Three Advantages of Composable Banking
According to the latest report by Cornerstone, the share of banks that intend to deploy “emerging technologies,” such as cloud computing, APIs and AI tools, has grown steadily over the past five years. However, legacy technology is a hurdle for financial institutions that aim to provide modern and advanced digital products for consumers; according to the same report, 48% of banks are dissatisfied with their core provider’s product innovation and 50% are dissatisfied with their core’s response to enhancement requests. Composable banking has emerged as a progressive solution for banks to quickly and cost-effectively digitize their platform.
What is composable banking?
Composable banking is a new approach that refers to building banking systems that break down the core into smaller, modular pieces that are quickly selected and customized to meet specific needs. Application Programming Interfaces (APIs) enable different systems to communicate and share data, such as between a core and a fintech, and facilitate composability. With composable banking, FIs can introduce new fintech features and products alongside their core through APIs, instead of completely replacing or reconstructing their architecture.
Though this modular approach is better suited for innovation demands, many institutions hesitate to adopt composability due to a few misconceptions; for instance, there is a misconception that composable cores are expensive and unreliable and that one-stop-shop tech vendors are more cost-effective. However, composability has a number of advantages for FIs who are looking to digitize their offerings.
Composable is easily implemented and managed.
Technology is rapidly evolving, and today’s consumers expect their FIs to look, feel and act like the other tech applications they know and love, such as digital entertainment, social media applications or e-commerce websites. Also, market forces, such as rising interest rates and slowing macroeconomic forces, have led FIs to reevaluate their customer experiences. For example, research by Accenture finds that rising interest rates have ignited bank product innovation, specifically to meet customer needs and offer personalized, integrated services across their product suite.
To meet these expectations, financial institutions often turn to a single vendor to replace the entirety of their digital infrastructure. While a one-stop shop appears to be the easiest way to upgrade tech, this approach requires frequent updates and innovation constraints. A single solution cannot keep up with every technological advancement, obstacle and change down the road.
Alternatively, composable architecture can adapt, modulate and evolve with technological advances. Breaking down products and services into individual components enables financial institutions to quickly adapt to changing market conditions and customer needs. If a particular feature loses popularity or requires maintenance, developers can easily remove it without replacing the entire system and add a new feature in its absence. Additionally, developers can proactively introduce new capabilities ahead of the curve, enabling institutions to tap into new verticals. Institutions can be agile, competitive and responsive to customer demands while avoiding the traditionally lengthy process of total infrastructure reconstruction.

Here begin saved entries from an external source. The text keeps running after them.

/-- A step that keeps TICK, one that zeroes it, and one that increments it. -/
theorem witness_TickIsKeptZeroedOrIncremented :
    (∃ t, step { waiting 1 5 with turns := [.seq] } = .next t ∧ t.tick = 1) ∧
    (∃ t, step (presenting (encodeWord (.tmrStart 0x00)) timing) = .next t ∧ t.tick = 0) ∧
    (∃ t, step { timing with turns := [.tick] } = .next t ∧ t.tick = 5) := by
  exact ⟨⟨_, rfl, rfl⟩, ⟨_, rfl, rfl⟩, _, rfl, rfl⟩

theorem witness_WaitZeroWritesNoState : timing.seq = .idle := by decide

theorem witness_WaitStartsTheTimerAtSlow : (1 : Duration) ≠ 0 ∧ (65535 : Duration) ≠ 0 := by decide

/-- One below the target, the target itself, and the largest target. -/
theorem witness_PollComparesTheCounter :
    ((waiting 4 5).seq = .wPoll ∧ (waiting 4 5).tick.toNat < (waiting 4 5).wtgt.toNat) ∧
    ((waiting 5 5).seq = .wPoll ∧ ¬(waiting 5 5).tick.toNat < (waiting 5 5).wtgt.toNat) ∧
    ((waiting 0xFFFE 0xFFFF).seq = .wPoll ∧ (waiting 0xFFFE 0xFFFF).tick.toNat < (waiting 0xFFFE 0xFFFF).wtgt.toNat) ∧
    (waiting 0xFFFF 0xFFFF).seq = .wPoll ∧
      ¬(waiting 0xFFFF 0xFFFF).tick.toNat < (waiting 0xFFFF 0xFFFF).wtgt.toNat := by decide

theorem witness_StopStepReturnsWhereRetSays :
    ({ waiting 5 5 with seq := .wStop }.seq = .wStop ∧ { waiting 5 5 with seq := .wStop }.ret = .toIdle) ∧
    { waiting 5 5 with seq := .wStop, ret := .toStep }.ret = .toStep ∧
    { waiting 5 5 with seq := .wStop, ret := .toClear }.ret = .toClear := by decide

/-- A wait in flight meets the invariant: at the start, and at its target with the poll owed. -/
theorem waiting_inv : BlockInv (waiting 0 5) ∧ BlockInv { waiting 5 5 with pollOwed := true } :=
  ⟨⟨by decide, .inr (.inl ⟨rfl, rfl, rfl⟩), fun _ => ⟨rfl, rfl, rfl, rfl⟩, by decide, by decide, by decide⟩,
   by decide, .inr (.inl ⟨rfl, rfl, rfl⟩), fun _ => ⟨rfl, rfl, rfl, rfl⟩, by decide, by decide, by decide⟩

/-- About to stop, after an event that wrapped the counter (W7). -/
theorem wrapped_wait_inv : BlockInv { waiting 0 0xFFFF with seq := .wStop, pollOwed := true } :=
  ⟨by decide, .inr (.inl ⟨rfl, rfl, rfl⟩), fun _ => ⟨rfl, rfl, rfl, rfl⟩, by decide, by decide, by decide⟩

/-- A TICK event leaves the poll owed, a HOST's turn keeps it owed, and a SEQ's turn discharges it. -/
theorem witness_SeqMovesBetweenTwoTicksOfAWait :
    BlockInv { waiting 5 5 with pollOwed := true, turns := [.host] } ∧
    { waiting 5 5 with pollOwed := true, turns := [.host] }.inFlight = true ∧
    { waiting 5 5 with pollOwed := true, turns := [.host] }.turns.head? ≠ some .reset ∧
    (∃ t, step { waiting 5 5 with pollOwed := true, turns := [.host] } = .next t ∧ t.pollOwed = true) ∧
    (∃ t, step { waiting 5 5 with pollOwed := true, turns := [.seq] } = .next t ∧ t.pollOwed = false) ∧
    BlockInv (waiting 0 5) ∧ ticksNow (waiting 0 5) = true ∧ ∃ t, step (waiting 0 5) = .next t ∧ t.pollOwed = true :=
  ⟨⟨by decide, .inr (.inl ⟨rfl, rfl, rfl⟩), fun _ => ⟨rfl, rfl, rfl, rfl⟩, by decide, by decide, by decide⟩,
   by decide, by decide, ⟨_, rfl, rfl⟩, ⟨_, rfl, rfl⟩, waiting_inv.1, rfl, _, rfl, rfl⟩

Composable is cost-effective.
Some financial institutions believe composable ecosystems are more expensive because they require multiple vendors. However, legacy systems are typically less sustainable and cost-effective in the long run due to the constant updates and customizations required to ensure compatibility with the changing digital environment. When the needs or demands of the organization inevitably change, legacy systems cannot be re-coded or re-engineered as easily as a composable model. With a single vendor, FIs must use precious resources to make that one system work, resulting in a slower time to market and reduced productivity.
On the other hand, composable architecture presents an opportunity for financial institutions to be more cost-efficient. By shifting from a time-consuming coding process to an API configuration, FIs can easily update their tech alongside the core resulting in a faster go-to-market. Low or no-code composable models also reduce the need for specialist resources or talent, freeing-up in-house resources for innovation and new product development. By the time the single-vendor upgrade is ready, competitors with composable architectures have already introduced and refined several capabilities.
Composable is more reliable.
As composable banking is a cutting-edge and relatively new technology, some mistake it as the more precarious digital transformation option. The belief that one faulty software solution can bring the whole system down and the need for multiple vendors fuel the misconception that composability isn’t reliable. Segmentation is an advantage of composable architecture because each component is specially selected and implemented to meet the FI needs and run alongside the core. Composable banking enables FIs to leverage the best solutions on the market without slowing down innovation for a complete system overhaul.
Additionally, cloud-native, composable solutions mitigate risks. Cloud service providers manage each component in the ecosystem to ensure the best technology, expertise and protection against known dangers such as outages and cyberattacks. For example, institutions can incorporate tools designed to combat malware attacks and prevent data breaches for added security. Additionally, the incremental nature of composable architecture means that engineers can reverse installations if they no longer meet the needs of the FI.
The Future is Composable.
As the financial sector continues to evolve, composable banking is the most innovative foundation that offers endless possibilities for customization and scalability. Composable banking provides revenue, efficiency and security benefits, meeting the growing consumer demand without compromising usability. The future is composable banking, so financial institutions should embrace it now or risk being outdated.